# FedEraser - First Attempt

FedEraser is the first published federated unlearning methodology. 

The basic idea of FedEraser is to trade the central server's storage for unlearned model's construction time, where FedEraser reconstructs the unlearned model by leveraging the historical parameter updates of clients that have been retained at the central server during the training process of FL.

Since the retained updates are derived from the global model which contains the influence of the target client's data, these updates have to be calibrated for information decoupling before using them for unlearning. Motivated by the fact that the client updates indicate in which direction the parameters of the global model need to be changed to fit the model to the training data, we further calibrate the retained client updates through performing only a few rounds of calibration training to approximate the direction of the updates without the target client, and the unlearned model can be constructed promptly using the calibrated updates.

## Architecture of FL

In a typical architecture of FL, there are $K$ federated clients with the same data structure and feature space that collaboratively train a unified DL model with the coordination of a central server. The central server organizes the model training process, by repeating the following steps until the training is stopped. At the $i_{th}$ training round ($i \in E$, where $E$ is the number of training rounds), the updating process of the global model $\mathcal{M}$ is performed as follows:

1. Federated clients download the current global model $\mathcal{M}^i$ and the training setting from the central server.

2. Each client $C_k\ (k \in \{1,2,\cdots, K\})$ trains the downloaded model $\mathcal{M}^i$ on its local data $D_k$ for $E_{local}$ rounds based on the training setting, and then computes an update $U_k^i$ with respect to $\mathcal{M}^i$.

3. The central server collects all the updates $U^i=\{U_1^i,U_2^i,\cdots,U_K^i\}$ from the $K$ clients.

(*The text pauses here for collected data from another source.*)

-- ==== Sys2Proof/Machine/Synchro.lean ====
section
/-! DEFINITION. IEEE C37.118.2 frames (R253 to R255): configuration, data values and their conversion. The layouts are those
of IEEE C37.118.2-2011 (PRESUMED, log 62). -/
namespace Sys2Proof.Machine

/-- One PMU block of a CFG-2 frame: FORMAT, phasors, analog values, digital words, PHUNIT and ANUNIT by position, FNOM. -/
structure Pmu where
  format : Nat
  ph : Nat
  an : Nat
  dg : Nat
  phUnits : List Nat
  anUnits : List Nat
  fnom : Nat
deriving DecidableEq, Repr

/-- Bytes of a phasor, of FREQ or DFREQ, and of an analog value. -/
def Pmu.phSize (p : Pmu) : Nat := if bit p.format 1 then 8 else 4
def Pmu.freqSize (p : Pmu) : Nat := if bit p.format 3 then 4 else 2
def Pmu.anSize (p : Pmu) : Nat := if bit p.format 2 then 4 else 2

/-- Bytes of a block in a data frame: STAT, phasors, FREQ, DFREQ, analog values, digital words. -/
def Pmu.size (p : Pmu) : Nat := 2 + p.ph * p.phSize + 2 * p.freqSize + p.an * p.anSize + 2 * p.dg

/-- Values of a block (R255). -/
def Pmu.values (p : Pmu) : Nat := p.ph + 2 + p.an + p.dg

/-- Read `n` PMU blocks of a CFG-2 frame from an offset; none where the frame ends before. -/
def cfgBlocks (b : List Byte) : Nat → Nat → Option (List Pmu × Nat)
  | 0, o => some ([], o)
  | n + 1, o =>
    let ph := beAt b (o + 20) 2
    let an := beAt b (o + 22) 2
    let dg := beAt b (o + 24) 2
    let u := o + 26 + 16 * (ph + an + 16 * dg)
    let e := u + 4 * (ph + an + dg) + 4
    if e > b.length then none else
    let p : Pmu := ⟨beAt b (o + 18) 2, ph, an, dg, (List.range ph).map (fun i => beAt b (u + 4 * i) 4),
      (List.range an).map (fun i => beAt b (u + 4 * ph + 4 * i) 4), beAt b (e - 4) 2⟩
    (cfgBlocks b n e).map (fun r => (p :: r.1, r.2))

/-- The blocks of a CFG-2 frame whose CHK is good and whose layout fills it. [PRESUMED: log 62] -/
def cfgParse (b : List Byte) : Option (List Pmu) :=
  if b.length < 24 ∨ ccitt (b.take (b.length - 2)) ≠ beAt b (b.length - 2) 2 then none else
  match cfgBlocks b (beAt b 18 2) 20 with
  | some (ps, o) => if o + 4 = b.length then some ps else none
  | none => none

/-- TIME_BASE of a CFG-2 frame. -/
def cfgTimeBase (b : List Byte) : Nat := beAt b 14 4 % 2 ^ 24

/-- The data frame that a configuration implies, in bytes. -/
def cfgFrameSize (ps : List Pmu) : Nat := 14 + ps.foldl (fun a p => a + p.size) 0 + 2

/-- The values of a data frame. -/
def cfgValues (ps : List Pmu) : Nat := ps.foldl (fun a p => a + p.values) 0

/-- The window channels that a data frame's values take: a phasor two (R255). -/
def cfgChannels (ps : List Pmu) : Nat := ps.foldl (fun a p => a + 2 * p.ph + 2 + p.an + p.dg) 0

/-- A converted value: a phasor's two words, a number as binary64 and binary32, or a digital word. -/
inductive SynVal where
  | phasor (re im : Nat)
  | real (f64 f32 : Nat)
  | word (w : Nat)
deriving DecidableEq, Repr

/-- A fraction as a converted value. -/
def realOf (n : Int) (d : Nat) : SynVal := .real (ratTo64 (decide (n < 0)) n.natAbs d) (ratTo32 (decide (n < 0)) n.natAbs d).1

/-- A binary32 word as a converted value, NaN and infinities kept in their kind. -/
def realOf32 (w : Nat) : SynVal :=
  match unpack w with
  | .fin s m e => .real (pack64 s m e) (flushIn w)
  | .inf s => .real ((if s then 2 ^ 63 else 0) + 0x7FF0000000000000) w
  | .nan _ => .real 0x7FF8000000000000 qNaN

/-- A phasor from an exact magnitude m ÷ k and angle a ÷ b, rectangular. -/
def polarOf (m k : Nat) (a : Int) (b : Nat) : SynVal :=
  let sc := sinCos a b
  let f := fun (x : Int) => (ratTo32 (decide (x < 0)) (x.natAbs * m) (k * 2 ^ 96)).1
  .phasor (f sc.2) (f sc.1)

/-- A phasor of a block (R255): through PHUNIT for integer formats, from magnitude and angle for polar ones. -/
def phasorOf (p : Pmu) (unit : Nat) (b : List Byte) : SynVal :=
  let polar := bit p.format 0
  let k := unit % 2 ^ 24
  if bit p.format 1 then
    let x := beAt b 0 4
    let y := beAt b 4 4
    if polar then
      (match f32Rat x, f32Rat y with
       | some (m, d), some (a, e) =>
         if m < 0 then polarOf m.natAbs d (a + 0) e |> (fun v => match v with
           | .phasor r i => .phasor (r ^^^ 2 ^ 31) (i ^^^ 2 ^ 31)
           | v => v)
         else polarOf m.natAbs d a e
       | _, _ => .phasor qNaN qNaN)
    else .phasor (flushIn x) (flushIn y)
  else if polar then polarOf (beAt b 0 2 * k) 100000 (toInt 16 (beAt b 2 2)) 10000
  else
    let f := fun (x : Int) => (ratTo32 (decide (x < 0)) (x.natAbs * k) 100000).1
    .phasor (f (toInt 16 (beAt b 0 2))) (f (toInt 16 (beAt b 2 2)))

/-- FREQ in Hz: through FNOM for the integer deviation in mHz (R255). -/
def freqOf (p : Pmu) (b : List Byte) : SynVal :=
  if bit p.format 3 then realOf32 (beAt b 0 4)
  else realOf ((if bit p.fnom 0 then 50000 else 60000) + toInt 16 (beAt b 0 2)) 1000

/-- DFREQ in Hz/s: an integer is divided by 100. -/
def dfreqOf (p : Pmu) (b : List Byte) : SynVal :=
  if bit p.format 3 then realOf32 (beAt b 0 4) else realOf (toInt 16 (beAt b 0 2)) 100

/-- An analog value: an integer is scaled by ANUNIT's signed factor. -/
def analogOf (p : Pmu) (unit : Nat) (b : List Byte) : SynVal :=
  if bit p.format 2 then realOf32 (beAt b 0 4) else realOf (toInt 16 (beAt b 0 2) * toInt 24 unit) 1

/-- A block's values in configuration order. -/
def blockValues (p : Pmu) (b : List Byte) : List SynVal :=
  let o := 2 + p.ph * p.phSize
  let a := o + 2 * p.freqSize
  let g := a + p.an * p.anSize
  (List.range p.ph).map (fun i => phasorOf p (p.phUnits.getD i 0) (slice b (2 + i * p.phSize) p.phSize))
    ++ [freqOf p (slice b o p.freqSize), dfreqOf p (slice b (o + p.freqSize) p.freqSize)]
    ++ (List.range p.an).map (fun i => analogOf p (p.anUnits.getD i 0) (slice b (a + i * p.anSize) p.anSize))
    ++ (List.range p.dg).map (fun i => .word (beAt b (g + 2 * i) 2))

/-- Every value of a data frame from an offset, with its block's STAT. -/
def dataValues (b : List Byte) : List Pmu → Nat → List (SynVal × Nat)
  | [], _ => []
  | p :: l, o => (blockValues p (slice b o p.size)).map (fun v => (v, beAt b o 2)) ++ dataValues b l (o + p.size)

/-- The quality word of a value (R254): validity invalid for STAT bits 15:14, UNSYNC for bit 13. [PRESUMED: log 126] -/
def statQuality (stat : Nat) : Nat := (if stat / 16384 = 0 then 0 else 1) + (if bit stat 13 then 16384 else 0)

/-- The signal update record of a value (R292); what the rules leave open in it (the auxiliary field, and the F64 field of a
digital word) comes from a free value. [DEDUCED: log 63] -/
def SynVal.record (v : SynVal) (sig quality t free : Nat) : List Byte :=
  let body := match v with
    | .phasor r i => leBytes 4 r ++ leBytes 4 i ++ leBytes 4 free
    | .real x _ => leBytes 8 x ++ leBytes 4 free
    | .word w => leBytes 8 (free / 2 ^ 32) ++ leBytes 4 w
  leBytes 4 sig ++ leBytes 4 quality ++ leBytes 8 (ts64Of t) ++ body ++ leBytes 2 t ++ zeros 2

/-- The window values of a value. [DEDUCED: log 64] -/
def SynVal.words : SynVal → List Nat
  | .phasor r i => [r, i]
  | .real _ x => [x]
  | .word w => [w]

end Sys2Proof.Machine
end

4. The central server updates the global model on the basis of the aggregation of the collected updates $U^i$, thereby obtaining an updated model $\mathcal{M}^{i+1}$ that will play the role as the global model for the next training round.

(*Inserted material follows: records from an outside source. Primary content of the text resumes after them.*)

-- ==== Sys2Proof/Machine/Ingest.lean ====
section
/-! DEFINITION. Sample ingest (R243 to R269): stream tables, decoding of sampled values, ring slots and synchrophasors,
placing by measurement time, late data, the ingest cutoff, counting and checks. -/
namespace Sys2Proof.Machine

/-! ### Streams -/

/-- A stream's counts at a close. -/
def sledger0 : StreamLedger := ⟨0, 0, 0, 0, 0, 0, 0, 0, 0, 0, 0, 0, 0⟩

/-- A stream that has received nothing. -/
def stream0 : StreamRun := ⟨none, 0, false, sledger0⟩

/-- Kinds of streams. -/
def kSv : Nat := 0
def kRing : Nat := 1
def kSyn : Nat := 2

/-- Stream `n` of a kind. -/
def Dev.stream (d : Dev) (kind n : Nat) : StreamRun := tget stream0 d.ing.streams (65536 * kind + n)

/-- Change a stream. -/
def Dev.updStream (d : Dev) (kind n : Nat) (f : StreamRun → StreamRun) : Dev :=
  d.setIng { d.ing with streams := tput stream0 d.ing.streams (65536 * kind + n) (f (d.stream kind n)) }

/-- Change a stream's counts. -/
def Dev.countStream (d : Dev) (kind n : Nat) (f : StreamLedger → StreamLedger) : Dev :=
  d.updStream kind n (fun x => { x with ledger := f x.ledger })

/-- The STREAM field of a receive entry (R429): 1 sampled values, 2 C37.118.2, 3 ring slot. -/
def streamField (kind n : Nat) : Nat := (if kind = 0 then 1 else if kind = 1 then 3 else 2) * 2 ^ 30 + n

/-! ### BER (R248) -/

/-- One tag, its contents, and what follows; none where the encoding is not well formed. [PRESUMED: log 60] -/
def readTlv (b : List Byte) : Option (Nat × List Byte × List Byte) :=
  let l := byteAt b 1
  let h := if l < 128 then 2 else 2 + (l - 128)
  let n := if l < 128 then l else beAt b 2 (l - 128)
  if b.length < 2 ∨ l = 128 ∨ l > 130 ∨ b.length < h + n then none
  else some (byteAt b 0, slice b h n, b.drop (h + n))

/-- A sequence of tags, at most `fuel` of them. [DEDUCED: log 163] -/
def readTlvs : Nat → List Byte → Option (List (Nat × List Byte))
  | _, [] => some []
  | 0, _ => none
  | n + 1, b =>
    match readTlv b with
    | some (t, v, rest) => (readTlvs n rest).map (fun l => (t, v) :: l)
    | none => none

/-- The contents of a tag in a list. -/
def tlv (t : Nat) (l : List (Nat × List Byte)) : Option (List Byte) := (l.find? (fun x => x.1 == t)).map (·.2)

/-- One ASDU of a sampled-value frame (IEC 61850-9-2, IEC 61869-9; PRESUMED layout). -/
structure Asdu where
  svId : List Byte
  smpCnt : Nat
  confRev : Nat
  smpSynch : Nat
  data : List Byte
  gm : Option (List Byte)
deriving DecidableEq, Repr

/-- Read an ASDU from its contents; the optional fields may be absent. -/
def readAsdu (b : List Byte) : Option Asdu :=
  match readTlvs 16 b with
  | none => none
  | some l =>
    match tlv 0x80 l, tlv 0x82 l, tlv 0x83 l, tlv 0x85 l, tlv 0x87 l with
    | some i, some c, some r, some s, some v => some ⟨i, beNat c, beNat r, beNat s, v, tlv 0x89 l⟩
    | _, _, _, _, _ => none

/-- The ASDUs of a sequence. -/
def readAsdus : List (Nat × List Byte) → Option (List Asdu)
  | [] => some []
  | (t, b) :: l => if t ≠ 0x30 then none else match readAsdu b, readAsdus l with
    | some a, some r => some (a :: r)
    | _, _ => none

/-- A sampled-value payload behind the EtherType: APPID, length, two reserved words, then the APDU. Gives noASDU and the
ASDUs. -/
def readSav (p : List Byte) : Option (Nat × List Asdu) :=
  match readTlv (slice p 8 (beAt p 2 2 - 8)) with
  | some (0x60, b, []) =>
    (match readTlvs 8 b with
     | some l =>
       (match tlv 0x80 l, tlv 0xA2 l with
        | some n, some s =>
          (match readTlvs 16 s with
           | some q => (readAsdus q).map (fun a => (beNat n, a))
           | none => none)
        | _, _ => none)
     | none => none)
  | _ => none

/-- The svID of the first ASDU, where it can be read: the lookup key (R245). -/
def firstSvId (p : List Byte) : Option (List Byte) :=
  match readTlv (p.drop 8) with
  | some (_, b, _) =>
    (match readTlvs 8 b with
     | some l =>
       (match tlv 0xA2 l with
        | some s => (match readTlv s with
          | some (_, a, _) => (match readTlv a with
            | some (0x80, v, _) => some v
            | _ => none)
          | none => none)
        | none => none)
     | none => none)
  | none => none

When the termination criterion has been satisfied, the central server will stop the above iterative training process and get the final FL model $\mathcal{M}$.

## Design of FedEraser

In order to efficiently eliminate the influence of the target client's data from the trained global model, we add one extra function to the central server for FedEraser in the current architecture of FL, while the original functions of the central server remaining unchanged. Specifically, during the training process of the global model, the central server retains the updates of the clients, at intervals of regular rounds, as well as the index of corresponding round, so as to further calibrate the retained updates to reconstruct the unlearned global model, rather than retraining from scratch.

For clarity, we denote the round intervals as $\Delta t$, and the retained updates of the client $C_k$ as $U_k^{t_j}$ ($j \in \{1,2,\cdots, T\}$, where $t_1=1$, $t_{j+1}=t_j+\Delta t$, $T$ is the number of retaining rounds that equals to $\lfloor \frac{E}{\Delta t} \rfloor$, and $\lfloor \cdot \rfloor$ is the floor function). Thus, the whole retained updates can be denoted as $U = \{U^{t_1}, U^{t_2}, \cdots, U^{t_T}\}$, where $U^{t_j} = \{U_1^{t_j}, U_2^{t_j}, \cdots U_K^{t_j}\}$.

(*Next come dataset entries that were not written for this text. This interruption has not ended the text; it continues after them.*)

-- ==== Sys2Proof/Machine/Collector.lean ====
section
/-! DEFINITION. The fault collector: detections, the first error, reactions, safe states, the escalation ladder, resets by scope and
credit reclaim (R17, R18, R452 to R463, R467). -/
namespace Sys2Proof.Machine

/-- ENGINE_HARDWARE_FAULT of physical engine `f` (R306, R471): 0 instruction memory, 1 data memory, 2 register file or pipeline
parity, each with its checker; 3 an illegal instruction. -/
def engineCheck (f : Nat) (kind : Fin 4) (d : Dev) : Dev :=
  if kind = 0 then d.checked_ 2 f (engineHardwareFault f 0)
  else if kind = 1 then d.checked_ 3 f (engineHardwareFault f 0)
  else if kind = 2 then d.checked_ 4 f (engineHardwareFault f 1)
  else engineHardwareFault f 2 d

/-! ### Resets by scope (R17, R18, R461, R467) -/

/-- A replica that a reset clears is unsynchronised until its next pulses (R26). -/
def Dev.clearReplica (d : Dev) (r : Nat) : Dev := (d.setRep r replica0).setLive 23 r true

/-- The engines of a cluster are reset; their shared blocks are free and built again (R467). -/
def Dev.clearCluster (d : Dev) (k : Nat) : Dev :=
  (List.range 8).foldl (fun d i => d.engineReset (d.logicalOf (8 * k + i))) d

/-- A region's reset: its clusters, its ledgers and replica, the updates held for open epochs and their slots; its open epochs
are published without it (R17, R349). [DEDUCED: log 94] -/
def Dev.clearRegion (d : Dev) (g : Nat) : Dev :=
  let d := (List.range 4).foldl (fun d k => d.clearCluster (4 * g + k)) d
  let x := d.region g
  let d := d.setRegion g { x with
    up := false, absentTo := d.epochOf d.now, units := [], held := [], fill := 0, fillAt := d.now, ledger := ⟨0, 0, 0, 0⟩,
    rejectSeen := [] }
  let open_ := fun (v : ValSlot) => decide (tagDiff v.tag (d.tab.closed % 2 ^ 32) > 0)
  let recs := d.tab.recs.map (fun p =>
    if regionOfSig p.1 = g then (p.1, { p.2 with slots := p.2.slots.filter (fun s => !open_ s.2) }) else p)
  let d := d.setTab { d.tab with recs := recs }
  let d := { d with arch := { d.arch with credits := tput credits0 d.arch.credits (100 + g) credits0 } }
  (d.clearReplica (21 + g)).waveRegionReset g

/-- A port's unit reset: frames held for it are dropped for the reason "reset", its timestamp entries discarded, its replica
cleared (R17, R467). -/
def Dev.clearPort (d : Dev) (p : Nat) : Dev :=
  let x := d.port p
  let lost := (x.now.map (fun n => n.frame)).toList ++ (x.held.map (fun n => n.frame)).toList
  let d := d.setPort p { x with now := none, held := none, rxFrag := none, hold := false, paused := 0, verifyTries := 0 }
  let d := lost.foldl (fun d f => d.dropTx p f reasonReset) d
  let d := d.dropWaitingTx p reasonReset (fun _ => true)
  ((d.tsqFlush p).clearReplica p).setTether p tetherRep0

/-- A ring port's unit reset (R17, R241, R467): a copy in progress counts as invalid dropped, which the ledger's own count shows. -/
def Dev.clearRingPort (d : Dev) (i : Nat) : Dev :=
  ((d.ringPortReset (i / 2)).clearReplica (17 + i)).setTether (16 + i) tetherRep0

/-- A die's reset: both regions, and the ends of its links with full credits (R17, R467). -/
def Dev.clearDie (d : Dev) (c : Nat) : Dev :=
  let d := (d.clearRegion (2 * c - 2)).clearRegion (2 * c - 1)
  let touch := fun k => decide (k < 100) && (k / 8 == c - 1 || k / 8 == 2)
  { d with arch := { d.arch with credits := tdrop touch d.arch.credits } }

/-- What a reset clears at its start (R17). -/
def Dev.clearScope (d : Dev) : Scope → Dev
  | .engine f => d.engineReset (d.logicalOf f)
  | .queue q => d.resetQueue q
  | .port p => d.clearPort p
  | .ringPort i => d.clearRingPort i
  | .tsUnit n => if n < 16 then d.clearReplica n else d
  | .cluster k => d.clearCluster k
  | .region g => d.clearRegion g
  | .die c => d.clearDie c
  | .ring r => (d.clearRingPort (2 * r)).clearRingPort (2 * r + 1)
  | .time => d
  | .endpoint => d
  | .device => d

/-- A region is up again; once all four are, epochs may start (R350). -/
def Dev.regionUp (d : Dev) (g : Nat) : Dev :=
  let d := d.setRegion g { d.region g with up := true }
  if [0, 1, 2, 3].all (fun k => (d.region k).up) then d.setTab { d.tab with upSince := some d.now } else d

/-- What a reset brings back at its end. -/
def Dev.restoreScope (d : Dev) : Scope → Dev
  | .region g => d.regionUp g
  | .die c => (d.regionUp (2 * c - 2)).regionUp (2 * c - 1)
  | .port p => (d.reloadBank p).beginVerify p
  | _ => d

/-- A reset begins (R18): one that a larger reset in progress contains has no effect, and it absorbs the smaller ones inside it,
whose reactions go on with it. The scope now being reset is answered. -/
def Dev.beginReset (d : Dev) (s : Scope) : Scope × Dev :=
  match d.flt.resets.find? (fun r => r.ended.isNone && s.within.contains r.scope) with
  | some r => (r.scope, d)
  | none =>
    let inside := fun (r : ResetRun) => r.ended.isNone && r.scope.within.contains s
    let d := d.setFlt { d.flt with
      resets := d.flt.resets.filter (fun r => !inside r) ++ [⟨s, d.now, none⟩],
      reactions := d.flt.reactions.map (fun x =>
        if x.phase == .resetting && (match x.scope with
          | some c => c.within.contains s
          | none => false) then { x with scope := some s } else x) }
    (s, d.clearScope s)

/-- A reset ends: its state comes back, and what lies inside stays consequential for 10 µs (R463). -/
def Dev.endReset (d : Dev) (s : Scope) : Dev :=
  let now := d.now
  let old := fun (r : ResetRun) => match r.ended with
    | some e => decide (e + us 10 < now)
    | none => false
  let d := d.setFlt { d.flt with
    resets := (d.flt.resets.filter (fun r => !old r)).map (fun r =>
      if r.scope == s && r.ended.isNone then { r with ended := some now } else r) }
  d.restoreScope s

/-- A unit reset by command (R17): it begins and ends at once for this model of effects in order. [DEDUCED: log 93] -/
def Dev.commandReset (d : Dev) (s : Scope) : Dev :=
  let x := d.beginReset s
  if x.1 = s then x.2.endReset s else x.2

/-- The write of object 0x9010:07 (R486): die C0 or C1 is reset for 5 ms. -/
def Dev.dieReset (d : Dev) (c : Nat) : Dev := (d.beginReset (.die c)).2

/-- DIE_RESET_COMPLETE (R486). -/
def dieResetComplete (c : Nat) (d : Dev) : Dev :=
  match d.flt.resets.find? (fun r => r.ended.isNone && r.scope == .die c) with
  | some r => (d.at_ (r.started + ms 5)).endReset (.die c)
  | none => d

/-! ### Safe states (R458 to R460) -/

/-- The effects of one scope's entry into the safe state (R458); element 19 is the device. -/
def Dev.safeEffects (d : Dev) (e : Nat) : Dev :=
  if e < 16 then d.portSafe e else if e < 18 then d.ringEnterSafe (e - 16) else if e = 18 then d.cutPulses else d

/-- One scope is marked in its safe state, with the source that put it there; one already there keeps its first. -/
def Dev.markSafe (d : Dev) (e src : Nat) : Dev :=
  if d.on 0x802001 e then d else ((d.put 0x802001 e 1).put 0x802002 e src).safeEffects e

/-- The safe state of a scope, for a source and unit (R458); the device scope takes every scope with it. -/
def Dev.enterSafe (d : Dev) (e src unit : Nat) : Dev :=
  let c : SafeCause := ⟨e, src, unit⟩
  let d := if d.flt.causes.contains c then d else d.setFlt { d.flt with causes := d.flt.causes ++ [c] }
  if e = 19 then (List.range 20).foldl (fun d i => d.markSafe i src) d else d.markSafe e src

/-- Does a source that put the scope in the safe state read LIVE (R460)? -/
def Dev.causeLive (d : Dev) (e : Nat) : Bool := d.flt.causes.any (fun c => c.scope == e && d.on 0x801006 c.src)

/-- The answer to a write of 1 to object 0x8020:03 (R460). -/
def Dev.releaseCode (d : Dev) (e : Nat) : Nat :=
  if !d.on 0x802001 e then 0
  else if e ≠ 19 ∧ d.on 0x802001 19 then 0x0503
  else if e = 19 then (if (List.range 20).any d.causeLive then 0x0503 else 0)
  else if d.causeLive e then 0x0503 else 0

/-- One scope leaves the safe state: a port reloads its active bank, a ring returns to listen, time outputs go on with their
next edge (R460). -/
def Dev.leaveSafe (d : Dev) (e : Nat) : Dev :=
  if !d.on 0x802001 e then d else
  let d := ((d.put 0x802001 e 0).put 0x802002 e 0xFFFF).setFlt { d.flt with
    causes := d.flt.causes.filter (fun c => c.scope != e) }
  if e < 16 then d.reloadBank e
  else if e < 18 then
    let r := e - 16
    if d.ringState r = rsDisabled ∨ d.ringState r = rsPass then d else d.ringGo r rsListen
  else d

Given the retained updates $U$ and the target client $C_{k_u}$ whose data is required to be removed from the FL model, FedEraser mainly involves the following four steps:
(1) *calibration training*, (2) *update calibrating*, (3) *calibrated update aggregating*, and (4) *unlearned model updating*. The first step is performed on the calibrating clients $C_{k_c}$ ($k_c\in[1,2,\cdots,K]\setminus k_u$, i.e., the federated clients excluding the target one), while the rest steps are executed on the central server.

### Calibration training

Generally speaking, the client update indicates how much and in which direction the parameter of the global model needs to be changed to fit the model to the training data.

Specifically, at the $t_j$th training round, we let the calibrating clients run $E_{cali}$ rounds of local training with respect to the calibrated global model $\widetilde{\mathcal{M}}^{t_j}$ that is obtained by FedEraser in the previous calibration round.

It should be noticed that FedEraser can directly update the global model without calibration of the remaining clients' parameters at the first reconstruction epoch. The reason for this operation is that the initial model of the standard FL has not been trained by the target client and thus this model does not contain the influence brought by the target client.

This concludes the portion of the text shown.